── EXERCISE INPUT ──
-- ==== Sys2Proof/Machine/Route.lean ====
section
/-! DEFINITION. Vetch: `ROUTE`, `UNROUTE` and `RSTAT`, and the batches of the operations (R435 to R449). -/

namespace Sys2Proof.Machine

/-! ### The descriptor and the placement table (R435 to R437) -/

def RouteOp.tokens (o : RouteOp) : Nat := fld (lw o.d 0) 44 20
def RouteOp.k (o : RouteOp) : Nat := fld (lw o.d 0) 40 4 + 1
def RouteOp.experts (o : RouteOp) : Nat := fld (lw o.d 0) 24 16
def RouteOp.rb (o : RouteOp) : Nat := fld (lw o.d 0) 0 16
def RouteOp.fmt (o : RouteOp) : Fmt := (fmtOfCode (fld (lw o.d 0) 16 6)).getD .raw
def RouteOp.choices (o : RouteOp) : Nat := o.tokens * o.k
def RouteOp.ids (o : RouteOp) : Word := lw o.d 1
def RouteOp.gates (o : RouteOp) : Word := lw o.d 2
def RouteOp.rows (o : RouteOp) : Word := lw o.d 4
def RouteOp.slots (o : RouteOp) : Word := lw o.d 5
def RouteOp.dem (o : RouteOp) : Word := lw o.d 7
def RouteOp.sbase (o : RouteOp) : Word := lw o.head 0

/-- The sizes of the counts and of the drop list (R437). -/
def RouteOp.cb (o : RouteOp) : Nat := (4 * o.experts + 127) / 128 * 128
def RouteOp.db (o : RouteOp) : Nat := (8 * o.choices + 127) / 128 * 128

/-- A placement entry (R436). -/
def RouteOp.entry (o : RouteOp) (e : Nat) : Word × Word := o.place.getD e (0, 0)
def RouteOp.mem (o : RouteOp) (e : Nat) : Nat := fld (o.entry e).1 54 10
def RouteOp.hs (o : RouteOp) (e : Nat) : Nat := fld (o.entry e).1 50 4
def RouteOp.quota (o : RouteOp) (e : Nat) : Nat := fld (o.entry e).1 0 20
def RouteOp.off (o : RouteOp) (e : Nat) : Nat := (o.entry e).2.toNat
def RouteOp.isLocal (o : RouteOp) (e : Nat) : Bool := o.mem e == o.me

/-- Whether an entry keeps R436. -/
def RouteOp.entryOk (o : RouteOp) (e : Nat) : Bool :=
  fld (o.entry e).1 20 30 == 0 && decide (o.mem e < o.n) && o.off e % 16 == 0 && (o.isLocal e || 128 ≤ o.off e)

/-- The size of the pair's range of member j, for a number of rows of each expert (R439, R444). -/
def RouteOp.pairSize (o : RouteOp) (use : Nat → Nat) (j : Nat) : Nat :=
  let es := (List.range o.experts).filter fun e => o.mem e == j
  if j = o.me || es.isEmpty then 0
  else roundLine (es.foldl (fun a e => Nat.max a (o.off e + use e * o.rb)) 128)

/-- The bound on the send region (R444). -/
def RouteOp.sendBound (o : RouteOp) : Nat := ((List.range o.n).map (o.pairSize o.quota)).sum

/-- Where the row of an expert's slot lies (R439, R441). -/
def RouteOp.rowAt (o : RouteOp) (e s : Nat) : Word :=
  if o.isLocal e then BitVec.ofNat 64 (o.off e + s * o.rb)
  else o.sbase + BitVec.ofNat 64 (prefixSum o.demand (o.mem e) + o.off e + s * o.rb)

/-- Whether D0 is legal (R435). -/
def RouteOp.d0Ok (o : RouteOp) : Bool :=
  1 ≤ o.tokens && 1 ≤ o.experts && o.experts ≤ 32767 && fld (lw o.d 0) 22 2 == 0 && o.rb % 16 == 0 && 16 ≤ o.rb &&
  (!o.un || fld (lw o.d 0) 16 6 == 1 || fld (lw o.d 0) 16 6 == 2 || fld (lw o.d 0) 16 6 == 3)

/-- Inputs and outputs within their bounds, in descriptor order (R444). -/
def RouteOp.spans (o : RouteOp) : List (Kind × Span) :=
  let at_ (k : Kind) (a : Word) (n : Nat) : Kind × Span := (k, { a, n })
  let out : Kind := if o.un then .load else .store
  let locals := ((List.range o.experts).filter o.isLocal).map fun e => at_ out (BitVec.ofNat 64 (o.off e)) (o.quota e * o.rb)
  let nk := o.choices
  let area := if o.un then 128 else 128 + o.cb + o.db + 16 * nk
  let send :=
    if o.un then ((List.range o.experts).filter fun e => !o.isLocal e).map fun e => at_ .load (o.rowAt e 0) (o.quota e * o.rb)
    else [at_ .store o.sbase o.sendBound]
  [at_ .load o.ids (2 * nk), at_ .load o.gates (4 * nk), at_ .load (lw o.d 3) (16 * o.experts)] ++ locals ++
  [at_ (if o.un then .store else .load) o.rows (o.tokens * o.rb), at_ out o.slots (4 * nk), at_ .store o.area area,
   at_ .load o.dem 64, at_ out (o.dem + 64) (8 * o.n)] ++ send

/-! ### The table (R442, R443) -/

/-- The operations of a die, in launch order. -/
def State.routes (s : State) (m die : Nat) : List RouteOp := (s.mod m).eng.routes.filter fun o => o.die == die

/-- Frees an entry; a launch that waits for one issues again. -/
def State.dropRoute (s : State) (m : Nat) (o : RouteOp) : State :=
  (s.modMod m fun x => { x with eng := { x.eng with routes := x.eng.routes.filter fun p => p.key != o.key } }).reissueFirst
    fun on => on == .route m o.die 64

/-- Checks spans of both kinds in order. -/
def State.probeKinds (s : State) (w : Who) (cell : Nat) : List (Kind × Span) → Option (PageDetail × Word) × State
  | [] => (none, s)
  | p :: l =>
    match s.probeSpans w cell p.1 [p.2] with
    | (none, s) => s.probeKinds w cell l
    | r => r

/-! ### Launch (R443, R444) -/

/-- Pairs of doublewords. -/
def pairUp : List Word → List (Word × Word)
  | a :: b :: l => (a, b) :: pairUp l
  | _ => []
───
» PROMPT
What is needed is each line of the data, printed exactly.

» WRITTEN SOLUTION
-- ==== Sys2Proof/Machine/Route.lean ====
section
/-! DEFINITION. Vetch: `ROUTE`, `UNROUTE` and `RSTAT`, and the batches of the operations (R435 to R449). -/

namespace Sys2Proof.Machine

/-! ### The descriptor and the placement table (R435 to R437) -/

def RouteOp.tokens (o : RouteOp) : Nat := fld (lw o.d 0) 44 20
def RouteOp.k (o : RouteOp) : Nat := fld (lw o.d 0) 40 4 + 1
def RouteOp.experts (o : RouteOp) : Nat := fld (lw o.d 0) 24 16
def RouteOp.rb (o : RouteOp) : Nat := fld (lw o.d 0) 0 16
def RouteOp.fmt (o : RouteOp) : Fmt := (fmtOfCode (fld (lw o.d 0) 16 6)).getD .raw
def RouteOp.choices (o : RouteOp) : Nat := o.tokens * o.k
def RouteOp.ids (o : RouteOp) : Word := lw o.d 1
def RouteOp.gates (o : RouteOp) : Word := lw o.d 2
def RouteOp.rows (o : RouteOp) : Word := lw o.d 4
def RouteOp.slots (o : RouteOp) : Word := lw o.d 5
def RouteOp.dem (o : RouteOp) : Word := lw o.d 7
def RouteOp.sbase (o : RouteOp) : Word := lw o.head 0

/-- The sizes of the counts and of the drop list (R437). -/
def RouteOp.cb (o : RouteOp) : Nat := (4 * o.experts + 127) / 128 * 128
def RouteOp.db (o : RouteOp) : Nat := (8 * o.choices + 127) / 128 * 128

/-- A placement entry (R436). -/
def RouteOp.entry (o : RouteOp) (e : Nat) : Word × Word := o.place.getD e (0, 0)
def RouteOp.mem (o : RouteOp) (e : Nat) : Nat := fld (o.entry e).1 54 10
def RouteOp.hs (o : RouteOp) (e : Nat) : Nat := fld (o.entry e).1 50 4
def RouteOp.quota (o : RouteOp) (e : Nat) : Nat := fld (o.entry e).1 0 20
def RouteOp.off (o : RouteOp) (e : Nat) : Nat := (o.entry e).2.toNat
def RouteOp.isLocal (o : RouteOp) (e : Nat) : Bool := o.mem e == o.me

/-- Whether an entry keeps R436. -/
def RouteOp.entryOk (o : RouteOp) (e : Nat) : Bool :=
  fld (o.entry e).1 20 30 == 0 && decide (o.mem e < o.n) && o.off e % 16 == 0 && (o.isLocal e || 128 ≤ o.off e)

/-- The size of the pair's range of member j, for a number of rows of each expert (R439, R444). -/
def RouteOp.pairSize (o : RouteOp) (use : Nat → Nat) (j : Nat) : Nat :=
  let es := (List.range o.experts).filter fun e => o.mem e == j
  if j = o.me || es.isEmpty then 0
  else roundLine (es.foldl (fun a e => Nat.max a (o.off e + use e * o.rb)) 128)

/-- The bound on the send region (R444). -/
def RouteOp.sendBound (o : RouteOp) : Nat := ((List.range o.n).map (o.pairSize o.quota)).sum

/-- Where the row of an expert's slot lies (R439, R441). -/
def RouteOp.rowAt (o : RouteOp) (e s : Nat) : Word :=
  if o.isLocal e then BitVec.ofNat 64 (o.off e + s * o.rb)
  else o.sbase + BitVec.ofNat 64 (prefixSum o.demand (o.mem e) + o.off e + s * o.rb)

/-- Whether D0 is legal (R435). -/
def RouteOp.d0Ok (o : RouteOp) : Bool :=
  1 ≤ o.tokens && 1 ≤ o.experts && o.experts ≤ 32767 && fld (lw o.d 0) 22 2 == 0 && o.rb % 16 == 0 && 16 ≤ o.rb &&
  (!o.un || fld (lw o.d 0) 16 6 == 1 || fld (lw o.d 0) 16 6 == 2 || fld (lw o.d 0) 16 6 == 3)

/-- Inputs and outputs within their bounds, in descriptor order (R444). -/
def RouteOp.spans (o : RouteOp) : List (Kind × Span) :=
  let at_ (k : Kind) (a : Word) (n : Nat) : Kind × Span := (k, { a, n })
  let out : Kind := if o.un then .load else .store
  let locals := ((List.range o.experts).filter o.isLocal).map fun e => at_ out (BitVec.ofNat 64 (o.off e)) (o.quota e * o.rb)
  let nk := o.choices
  let area := if o.un then 128 else 128 + o.cb + o.db + 16 * nk
  let send :=
    if o.un then ((List.range o.experts).filter fun e => !o.isLocal e).map fun e => at_ .load (o.rowAt e 0) (o.quota e * o.rb)
    else [at_ .store o.sbase o.sendBound]
  [at_ .load o.ids (2 * nk), at_ .load o.gates (4 * nk), at_ .load (lw o.d 3) (16 * o.experts)] ++ locals ++
  [at_ (if o.un then .store else .load) o.rows (o.tokens * o.rb), at_ out o.slots (4 * nk), at_ .store o.area area,
   at_ .load o.dem 64, at_ out (o.dem + 64) (8 * o.n)] ++ send

/-! ### The table (R442, R443) -/

/-- The operations of a die, in launch order. -/
def State.routes (s : State) (m die : Nat) : List RouteOp := (s.mod m).eng.routes.filter fun o => o.die == die

/-- Frees an entry; a launch that waits for one issues again. -/
def State.dropRoute (s : State) (m : Nat) (o : RouteOp) : State :=
  (s.modMod m fun x => { x with eng := { x.eng with routes := x.eng.routes.filter fun p => p.key != o.key } }).reissueFirst
    fun on => on == .route m o.die 64

/-- Checks spans of both kinds in order. -/
def State.probeKinds (s : State) (w : Who) (cell : Nat) : List (Kind × Span) → Option (PageDetail × Word) × State
  | [] => (none, s)
  | p :: l =>
    match s.probeSpans w cell p.1 [p.2] with
    | (none, s) => s.probeKinds w cell l
    | r => r

/-! ### Launch (R443, R444) -/

/-- Pairs of doublewords. -/
def pairUp : List Word → List (Word × Word)
  | a :: b :: l => (a, b) :: pairUp l
  | _ => []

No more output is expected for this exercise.